Health

NHS nurse recruitment from EU 'too aggressive'

nurse at work Image copyright SPL

Nursing leaders in Portugal, Spain and Italy say "aggressive strategies" are being used to "fool" a growing number of their staff into working in the NHS.

Increasing numbers of young graduates are tempted by UK salaries up to three times what they might earn at home.

A body representing UK recruitment companies has admitted a few agencies "misrepresent" the work they offer.

Health Education England says it is increasing the number of nurse training places in England to fill NHS gaps.

Nursing shortages

In an HEE film, used to attract EU nurses, new arrivals to the NHS in the West Midlands are asked why they left Spain and Portugal.

They refer to the career and skills opportunities in the UK - as well as higher salaries.

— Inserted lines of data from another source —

/-! ## The transient registers are given up -/

@[simp] theorem State.clearTransients_params (s : State) : (s.clearTransients).params = s.params := rfl
@[simp] theorem State.clearTransients_baud (s : State) : (s.clearTransients).baud = s.baud := rfl
@[simp] theorem State.clearTransients_phase (s : State) : (s.clearTransients).phase = s.phase := rfl
@[simp] theorem State.clearTransients_savedBaud (s : State) : (s.clearTransients).savedBaud = none := rfl
@[simp] theorem State.clearTransients_txBuf (s : State) : (s.clearTransients).txBuf = none := rfl
@[simp] theorem State.clearTransients_rxBuf (s : State) : (s.clearTransients).rxBuf = none := rfl
@[simp] theorem State.clearTransients_data (s : State) : (s.clearTransients).data = none := rfl
@[simp] theorem State.clearTransients_count (s : State) : (s.clearTransients).count = none := rfl
@[simp] theorem State.clearTransients_byteIdx (s : State) : (s.clearTransients).byteIdx = none := rfl
@[simp] theorem State.clearTransients_bitIdx (s : State) : (s.clearTransients).bitIdx = none := rfl
@[simp] theorem State.clearTransients_acc (s : State) : (s.clearTransients).acc = none := rfl
@[simp] theorem State.clearTransients_out (s : State) : (s.clearTransients).out = none := rfl
@[simp] theorem State.clearTransients_callResult (s : State) : (s.clearTransients).callResult = none := rfl
@[simp] theorem State.clearTransients_pending (s : State) : (s.clearTransients).pending = s.pending := rfl
@[simp] theorem State.clearTransients_env (s : State) : (s.clearTransients).env = s.env := rfl
@[simp] theorem State.clearTransients_draws (s : State) : (s.clearTransients).draws = s.draws := rfl
@[simp] theorem State.clearTransients_trace (s : State) : (s.clearTransients).trace = s.trace := rfl
@[simp] theorem State.clearTransients_results (s : State) : (s.clearTransients).results = s.results := rfl

/-! ## An internal function returns -/

@[simp] theorem State.returns_params (s : State) (r : CallResult) : (s.returns r).params = s.params := rfl
@[simp] theorem State.returns_baud (s : State) (r : CallResult) : (s.returns r).baud = s.baud := rfl
@[simp] theorem State.returns_phase (s : State) (r : CallResult) : (s.returns r).phase = s.phase := rfl
@[simp] theorem State.returns_savedBaud (s : State) (r : CallResult) : (s.returns r).savedBaud = s.savedBaud := rfl
@[simp] theorem State.returns_txBuf (s : State) (r : CallResult) : (s.returns r).txBuf = s.txBuf := rfl
@[simp] theorem State.returns_rxBuf (s : State) (r : CallResult) : (s.returns r).rxBuf = s.rxBuf := rfl
@[simp] theorem State.returns_data (s : State) (r : CallResult) : (s.returns r).data = s.data := rfl
@[simp] theorem State.returns_count (s : State) (r : CallResult) : (s.returns r).count = s.count := rfl
@[simp] theorem State.returns_byteIdx (s : State) (r : CallResult) : (s.returns r).byteIdx = s.byteIdx := rfl
@[simp] theorem State.returns_bitIdx (s : State) (r : CallResult) : (s.returns r).bitIdx = s.bitIdx := rfl
@[simp] theorem State.returns_acc (s : State) (r : CallResult) : (s.returns r).acc = s.acc := rfl
@[simp] theorem State.returns_out (s : State) (r : CallResult) : (s.returns r).out = s.out := rfl
@[simp] theorem State.returns_callResult (s : State) (r : CallResult) : (s.returns r).callResult = some r := rfl
@[simp] theorem State.returns_pending (s : State) (r : CallResult) : (s.returns r).pending = s.pending := rfl
@[simp] theorem State.returns_env (s : State) (r : CallResult) : (s.returns r).env = s.env := rfl
@[simp] theorem State.returns_draws (s : State) (r : CallResult) : (s.returns r).draws = s.draws := rfl
@[simp] theorem State.returns_trace (s : State) (r : CallResult) : (s.returns r).trace = s.trace := rfl
@[simp] theorem State.returns_results (s : State) (r : CallResult) : (s.returns r).results = s.results := rfl

/-! ## A result is delivered -/

@[simp] theorem deliver_params (r : Result) (s : State) : (deliver r s).params = s.params := rfl
@[simp] theorem deliver_baud (r : Result) (s : State) : (deliver r s).baud = s.baud := rfl
@[simp] theorem deliver_phase (r : Result) (s : State) : (deliver r s).phase = .idle := rfl
@[simp] theorem deliver_savedBaud (r : Result) (s : State) : (deliver r s).savedBaud = none := rfl
@[simp] theorem deliver_txBuf (r : Result) (s : State) : (deliver r s).txBuf = none := rfl
@[simp] theorem deliver_rxBuf (r : Result) (s : State) : (deliver r s).rxBuf = none := rfl
@[simp] theorem deliver_data (r : Result) (s : State) : (deliver r s).data = none := rfl
@[simp] theorem deliver_count (r : Result) (s : State) : (deliver r s).count = none := rfl
@[simp] theorem deliver_byteIdx (r : Result) (s : State) : (deliver r s).byteIdx = none := rfl
@[simp] theorem deliver_bitIdx (r : Result) (s : State) : (deliver r s).bitIdx = none := rfl
@[simp] theorem deliver_acc (r : Result) (s : State) : (deliver r s).acc = none := rfl
@[simp] theorem deliver_out (r : Result) (s : State) : (deliver r s).out = none := rfl
@[simp] theorem deliver_callResult (r : Result) (s : State) : (deliver r s).callResult = none := rfl
@[simp] theorem deliver_pending (r : Result) (s : State) : (deliver r s).pending = s.pending := rfl
@[simp] theorem deliver_env (r : Result) (s : State) : (deliver r s).env = s.env := rfl
@[simp] theorem deliver_draws (r : Result) (s : State) : (deliver r s).draws = s.draws := rfl
@[simp] theorem deliver_trace (r : Result) (s : State) : (deliver r s).trace = s.trace := rfl
@[simp] theorem deliver_results (r : Result) (s : State) : (deliver r s).results = s.results ++ [r] := rfl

But Portugal has its own nursing shortages.

The vice-president of Portugal's nursing regulator, Dr Bruno Gomes, told BBC News: "Some recruitment firms have very aggressive tactics.

Temporary work

"The companies - mainly from the UK - come to the nursing schools, and hold big conferences in the fourth year of the degree.

"Among the conditions they offer is free language training, and sometimes accommodation for three or even six months."

Spanish Council of Nursing president Dr Maximo Jurado told BBC News: "They lie - they fool nurses.

"Perhaps a group of nurses go to a country, rent a flat, and they think they are going to work at a particular hospital.

"Then that company organising temporary work sends nurses one day to a hospital in one city, another day to a different hospital in a different city."

'Poor planning'

Spain sends the largest number of nurses to the UK - about 2,000 last year.

Dr Jurado added: "There is a more general problem of poor planning by the NHS.

"Any health service in any country has to do appropriate planning for the future - because otherwise nurses will have to be recruited from other countries.

"We are all trying to plan for the future, in order not to have such a big gap."

'Lower salary'

Sometimes, the NHS enters into formal overseas agreements with local staffing boards - 150 nurses from Venice came to three hospitals in Manchester in this way.

Dr Genarro Rocco, who helps lead Italy's nursing colleges, said: "We have had just a few complaints, but these are from nurses who were told they would be working in a hospital - and they end up providing just basic care instead.

"On other occasions, they were maybe getting a lower salary than what was promised."

Samantha Hurley, from the Association of Professional Staffing Companies (Apsco), said: ""We are aware that misrepresentation can happen when recruitment firms engage professional healthcare workers from other EU countries.

"The issue is one of a lack of understanding of the process.

'Ethical manner'

"In order to practise in the UK, healthcare professionals must register with the appropriate professional body and obtain a Pin number.

"Without which, for instance, a band-five nurse would not be able to work as such and would be in a position where they had to accept a band-two healthcare assistant role instead."

Apsco says foreign staff need comprehensive preparation and induction - as one study indicated up to a third returned home within a year.

Ms Hurley added: "We believe that the vast majority of recruitment firms which provide international staff are doing so in an ethical manner and are ensuring workers are properly inducted.

"But a minority of recruitment firms, based not only in the UK but also in other EU countries, are shipping over large quantities of workers without the appropriate support."